Yet another firmware loading error, but this time, the file is there. It is located at /lib/firmware/intel/sof/sof-cfl.ri, so I am not sure what to do.

----------

## halcon

 *Zazu wrote:*   

> After I disabled CONFIG_SND_SOC_INTEL_SKYLAKE_HDAUDIO_CODE in the kernel,.. 

 

Have you assigned to all CONFIG_SND_SOC* symbols the same values as in ShadowHawkBV's .config?

----------

## Zazu

After tweaking some parts of his config, I got everything to work! I'm so happy, thank you for helping me.  :Very Happy: 

----------

## halcon

 *Zazu wrote:*   

> After tweaking some parts of his config, I got everything to work! I'm so happy, thank you for helping me. 

 

Finally, congratulations!

Please don't forget to mark the topic as "solved".

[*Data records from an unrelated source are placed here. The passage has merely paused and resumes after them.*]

-- ==== Sys2Proof/Machine/HostPort.lean ====
section
/-! DEFINITION. The host's side of the Transfer Harness (10_state.md R33; 20_memory.md R81; 45_transfer_harness.md R293, R296, R299,
R300; 60_exceptions.md R320): writing an operand register, a byte of a host buffer or the command register, and reading what the
host may read. The host is no agent of `step`; these are what it does between commands. A write while a command runs has no rule
and is refused (R81, R299, 93_implementation_defined.md U8); a read the host may not make answers nothing. -/

namespace Sys2Proof.Machine

/-! ### Writes -/

/-- May the host write: no command runs, and none that was written to `CMD` is yet to be taken up (R293, R299 H1 and H2;
log 14). -/
def State.accepts (s : State) : Bool := !s.busy && s.cr.cmd == 0

/-- A host write: done between commands, else refused (R81, R296, R299 H1 and H2). -/
def hostWrite (s t : State) : Host.Outcome State Fault Refusal :=
  if s.accepts then .next t else .refused .hostWhileBusy

/-- A host write of the value `n` to a register of `ADDR_W` bits: a wider value is refused (U19). -/
def hostWriteLength (P : Config.Params) (n : Nat) (s t : State) : Host.Outcome State Fault Refusal :=
  if s.accepts && decide (2 ^ P.addrW ≤ n) then .refused .valueTooWide else hostWrite s t

/-- Write `WSIZE_CFG` (R33). -/
def hostSetWsizeCfg (w : Byte) (s : State) : Host.Outcome State Fault Refusal :=
  hostWrite s { s with cr := { s.cr with wsizeCfg := w } }

/-- Write `ARG_IN_LEN` (R33), which holds `ADDR_W` bits: a longer input is not representable (U19). -/
def hostSetInLen (P : Config.Params) (n : Nat) (s : State) : Host.Outcome State Fault Refusal :=
  hostWriteLength P n s { s with cr := { s.cr with argInLen := n } }

/-- Write `ARG_OUT_CAP` (R33), which holds `ADDR_W` bits. -/
def hostSetOutCap (P : Config.Params) (n : Nat) (s : State) : Host.Outcome State Fault Refusal :=
  hostWriteLength P n s { s with cr := { s.cr with argOutCap := n } }

/-- Write byte `a` of `HOST_IN` (R293, R320). -/
def hostPutInByte (a : Nat) (b : Byte) (s : State) : Host.Outcome State Fault Refusal :=
  hostWrite s { s with hostIn := s.hostIn.write a b }

/-- Write byte `a` of `HOST_OUT`, the host's own buffer (R299 H2). -/
def hostPutOutByte (a : Nat) (b : Byte) (s : State) : Host.Outcome State Fault Refusal :=
  hostWrite s { s with hostOut := s.hostOut.write a b }

/-- Write `CMD` (R293, R296). The write of 1 or 2 starts the command: `STATUS` becomes `BUSY`, the engine's state is initialised.
The write of 0 does nothing; that of 3 is refused. -/
def hostSetCmd (P : Config.Params) (c : BitVec 2) (s : State) : Host.Outcome State Fault Refusal :=
  if s.accepts then
    match c.toNat with
    | 0 => .next s
    | 1 => runCompress P s
    | 2 => runDecompress P s
    | _ => .refused .reservedCommand
  else .refused .hostWhileBusy

/-- The state in which the host has placed an input and the operands, `CMD` not yet written (R293, R344). -/
def State.withOperands (input : List Byte) (wsizeCfg : Byte) (outCap : Nat) (s : State) : State :=
  { s with
    cr := { s.cr with wsizeCfg := wsizeCfg, argInLen := input.length, argOutCap := outCap }
    hostIn := storeBytes s.hostIn 0 input }

/-- How the host runs a command (R293): the input and the operands, and `CMD` last (R344); refused where one of the writes is. -/
def hostIssue (P : Config.Params) (c : BitVec 2) (input : List Byte) (wsizeCfg : Byte) (outCap : Nat) (s : State) :
    Host.Outcome State Fault Refusal :=
  if !s.accepts then .refused .hostWhileBusy
  else if 2 ^ P.addrW ≤ input.length ∨ 2 ^ P.addrW ≤ outCap then .refused .valueTooWide
  else hostSetCmd P c (s.withOperands input wsizeCfg outCap)

/-! ### Reads (R33, R81, R320: all only while `BUSY` = 0) -/

/-- What the host may read between commands (log 19). -/
def hostRead (s : State) (v : α) : Option α := if s.busy then none else some v

/-- What the host may read only of a completed command: the result registers and `HOST_OUT`, after `DONE` = 1 (R81, R353;
log 19). -/
def hostReadResult (s : State) (v : α) : Option α := if s.busy || !statusDone s.cr.status then none else some v

/-- Read `STATUS`, by which completion is observed (R298); the host does not step during a command (R81). -/
def hostStatus (s : State) : Option Byte := hostRead s s.cr.status

/-- Read `WSIZE_CFG` (R33). -/
def hostWsizeCfg (s : State) : Option Byte := hostRead s s.cr.wsizeCfg

/-- Read `ARG_IN_LEN` (R33). -/
def hostInLen (s : State) : Option Nat := hostRead s s.cr.argInLen

/-- Read `ARG_OUT_CAP` (R33, R293, R320), as a result register (R81; log 19). -/
def hostOutCap (s : State) : Option Nat := hostReadResult s s.cr.argOutCap

/-- Read byte `a` of `HOST_OUT` (R81, R293, R320). -/
def hostOutByte (a : Nat) (s : State) : Option Byte := hostReadResult s (s.hostOut.read a)

/-- The pulls and pushes of the last command, in the order they were made, which a host sees that watches its buffers being
accessed (R300). -/
def hostTransfers (s : State) : List Transfer := s.xfers.reverse

end Sys2Proof.Machine
end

BTW, Aren't you registered at the Gentoo's Wiki? I am not and I think to correct that... I remember, in other topic, it was said that it would be good to post the info there. As nobody replied to my question about default choices in gentoo-sources, you could at least make a page for SOF Audio, with the "kernel" chapter.

----------

## Zazu

I will try to do that tomorrow.

----------